A Nova Biblioteca de Babel: A Inteligência Artificial e os Limites do Acesso ao Saber
Jorge Luís Borges (1899 – 1986 ), em seu conto “A
Biblioteca de Babel”, imaginou um universo feito de livros. Uma biblioteca, mas
não qualquer biblioteca, mas uma infinita, contendo todas as obras já escritas
e todas as que poderiam ser escritas. Um espaço de conhecimento absoluto, mas
também de desespero, pois entre tantos volumes, encontrar a verdade se tornava
um exercício de sorte e resistência. Hoje, vivemos um cenário que se assemelha
ao sonho (ou pesadelo) borgeano: a Inteligência Artificial se apresenta como um
reservatório de saber imenso, uma ferramenta capaz de oferecer respostas,
estruturar argumentos e conectar ideias antes fragmentadas.

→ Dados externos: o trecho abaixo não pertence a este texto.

-- ==== Sys2Proof/Machine/Scheduler.lean ====
section
/-!
DEFINITION. The port scheduler: archive frames, participants, round robin, preemption and the choice at a frame
boundary (R170 to R175, R198).
-/

namespace Sys2Proof.Machine

/-! ### Archive frames (R175, R198) -/

/-- A strip of a delivery: its side, index within the side, block, and whether it is the last of its side. -/
structure StripRef where
  side : Side
  index : Nat
  block : Nat
  last : Bool
  deriving DecidableEq, Repr

/-- The strips of a side in index order. -/
def stripsOf (side : Side) (blocks : List Nat) : List StripRef :=
  blocks.zipIdx.map (fun x => ⟨side, x.2, x.1, decide (x.2 + 1 = blocks.length)⟩)

/-- The strips an entry sends, front then back (R175). -/
def entryStrips (r : Sheet) (e : DeliveryEntry) : List StripRef :=
  (if e.front then stripsOf .front r.front else []) ++ (if e.back then stripsOf .back r.back else [])

/-- The archive frame of a strip (R175, R198); bits 2 to 7 of the byte at offset 30 are sent as 0 (log 36). -/
def stripFrame (s : State) (c : Delivery) (r : Sheet) (x : StripRef) : List Byte :=
  let b := s.batchOf r.batch
  let suspect := decide (c.entry.kind = .suspect)
  let len := dirLength s.directory x.block
  let sep := match c.entry.kind, r.separatorMatch with
    | .separator, some i => i.val
    | _, _ => 0xFF
  be 6 (s.dest c.dest).addr.toNat ++ be 6 (ownAddr s.straps).toNat ++ be 2 0x88B6 ++
  be 2 (tagCode r.tag) ++ be 2 r.batch ++ be 1 b.routeClass.toNat ++ be 1 c.entry.kind.code ++
  be 2 (r.document.getD 0) ++ be 2 (r.page.getD 0) ++ be 1 sep ++ be 1 r.findings.code ++
  be 2 (if suspect then r.length.getD 0 else 0) ++
  be 2 (if suspect then (r.samples.map Samples.ratio).getD 0 else 0) ++
  be 1 ((match x.side with | .front => 0 | .back => 1) + 2 * flagByte x.last) ++ be 1 x.index ++
  be 2 (c.progress + 1) ++ be 2 c.entry.strips ++ be 2 len ++
  readBytes s.dram (x.block * blockBytes) len

/-- The next archive frame of a delivery; none only for a sheet or strip that is not there, which no run reaches. -/
def nextFrame (s : State) (c : Delivery) : Option (List Byte) :=
  match s.sheet? c.entry.sheet with
  | none => none
  | some r => ((entryStrips r c.entry)[c.progress]?).map (stripFrame s c r)

/-- Begin the next strip of a delivery on a port: its block is read into the transmit buffer (R97, R175). -/
def sendStrip (p : Port) (c : Delivery) (s : State) : State :=
  match nextFrame s c with
  | none => s
  | some bytes => s.modPort p (fun q => { q with tx := some (.archive bytes) })

/-! ### The choice at a frame boundary (R172 to R174) -/

/-- Whether a delivery is of a destination. -/
def isOf (d : Fin 16) : Option Delivery → Bool
  | none => false
  | some c => decide (c.dest = d)

/-- Whether destination `d` is a participant of a level at a boundary of port `p` (R172). -/
def participant (s : State) (p : Port) (level : Fin 4) (d : Fin 16) : Bool :=
  let x := s.dest d
  let q := s.port p
  decide (x.port = p) && x.enabled && decide (x.priority = level) && !isOf d q.current && !isOf d q.suspended &&
  (match x.queue with
   | [] => false
   | e :: _ => decide (e.strips ≤ x.credit))

/-- Round robin at a level: the first participant met from the index after the pointer, wrapping (R173). -/
def roundRobin (s : State) (p : Port) (level : Fin 4) : Option (Fin 16) :=
  (allDests.map (fun i => (s.port p).rr[level.val] + 1 + i)).find? (participant s p level)

/-- Start the delivery of a destination's head entry: it becomes current with progress 0, its strip count is taken from
the credit, the pointer of its level moves, and its first strip is chosen (R170, R172). -/
def startDelivery (p : Port) (d : Fin 16) (s : State) : State :=
  match (s.dest d).queue with
  | [] => s
  | e :: _ =>
    let c : Delivery := ⟨d, e, 0⟩
    sendStrip p c
      ((s.modDest d (fun x => { x with credit := x.credit - e.strips })).modPort p
        (fun q => { q with current := some c, rr := q.rr.set (s.dest d).priority.val d }))

/-- Begin the oldest waiting reply of a port; its place in the reply list, and its directive's place in the directive
queue, are free from then on (R172, R183). -/
def sendReply (p : Port) (r : Reply) (rest : List Reply) (s : State) : State :=
  s.modPort p (fun q => { q with replies := rest, tx := some (.reply (r.bytes (ownAddr s.straps))) })

/-- Begin the oldest waiting notice of a port; the freed place goes to a pending lost notice (R172, R188, R189). -/
def sendNotice (p : Port) (n : Notice) (s : State) : State :=
  (placePendingLost { s with notices := s.notices.eraseP (fun m => decide (m.port = p)) }).modPort p
    (fun q => { q with tx := some (.notice (n.bytes (ownAddr s.straps))) })

/-- Whether a current delivery can be preempted (R174). -/
def preemptible (s : State) (p : Port) (c : Delivery) : Bool :=
  decide ((s.dest c.dest).priority ≠ 3) && (s.port p).suspended.isNone

/-- Steps 2 and 3 of R172: the delivery in progress, an urgent one, a resumption, or the start of the next. -/
def chooseDelivery (p : Port) (s : State) : State :=
  let q := s.port p
  match q.current with
  | some c =>
    match roundRobin s p 3 with
    | some d =>
      if preemptible s p c then startDelivery p d (s.modPort p (fun q => { q with suspended := some c }))
      else sendStrip p c s
    | none => sendStrip p c s
  | none =>
    match roundRobin s p 3 with
    | some d => startDelivery p d s
    | none =>
      match q.suspended with
      | some c => sendStrip p c (s.modPort p (fun q => { q with current := some c, suspended := none }))
      | none =>
        match roundRobin s p 2 with
        | some d => startDelivery p d s
        | none =>
          match roundRobin s p 1 with
          | some d => startDelivery p d s
          | none =>
            match roundRobin s p 0 with
            | some d => startDelivery p d s
            | none => s

/-- A frame boundary of a port: with the link UP and no frame in transmission, the choice of R172 (R171). -/
def boundary (p : Port) (s : State) : State :=
  let q := s.port p
  if q.linkUp && q.tx.isNone then
    match q.replies with
    | r :: rest => sendReply p r rest s
    | [] =>
      match s.notices.find? (fun m => decide (m.port = p)) with
      | some n => sendNotice p n s
      | none => chooseDelivery p s
  else s

/-- The idle ports make their choice afresh at the end of an event that may have given them something to send (R171,
log 7). That this holds for an event that R171 does not list, a removal by BATCH_ABORT (R177) or DEST_DISABLE (R166) that
leaves an affordable head on another port than the reply's, is the model's choice (log 7). A notice begun on port B can
place a pending lost notice for port A, so port A is asked again. -/
def kickPorts (s : State) : State := boundary .a (boundary .b (boundary .a s))

end Sys2Proof.Machine
end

A promessa parecia ser a de uma democratização do
conhecimento. Afinal, sempre houve aqueles que tiveram acesso aos livros e
aqueles que ficaram à margem. A escrita, desde os tempos antigos, pertenceu a
castas privilegiadas, primeiro aos escribas, depois aos acadêmicos, juristas,
escritores e intelectuais. Com a IA, muitos imaginaram que esse abismo se
estreitaria: qualquer pessoa, independentemente de sua origem ou escolaridade,
poderia se expressar, escrever com mais precisão, consultar resumos de livros que
nunca teve oportunidade de ler, pedir explicações sobre conceitos que antes
pareciam inalcançáveis.
Mas o que parecia uma revolução no acesso ao saber esbarrou
em um velho conhecido: o mercado.
A IA não é uma dádiva acessível a todos. Quem utiliza a
versão gratuita de ferramentas como o ChatGPT rapidamente percebe seus limites.
As respostas são curtas, as pesquisas são restritas, e a capacidade de diálogo
aprofundado é limitada. Para realmente transformar a IA em uma biblioteca de
Babel funcional, é preciso pagar. E pagar caro.
Aqui reside o paradoxo. A tecnologia que poderia democratizar
noo campo do conhecimento acaba, na verdade, reforçando as desigualdades já
existentes. Quem tem condições de pagar por uma IA avançada consegue estudar
com mais eficiência, explorar conceitos complexos, ampliar seu repertório. Quem
não pode, continua preso às mesmas dificuldades, enfrentando barreiras que vão
desde a falta de livros até a limitação de ferramentas que poderiam auxiliá-lo.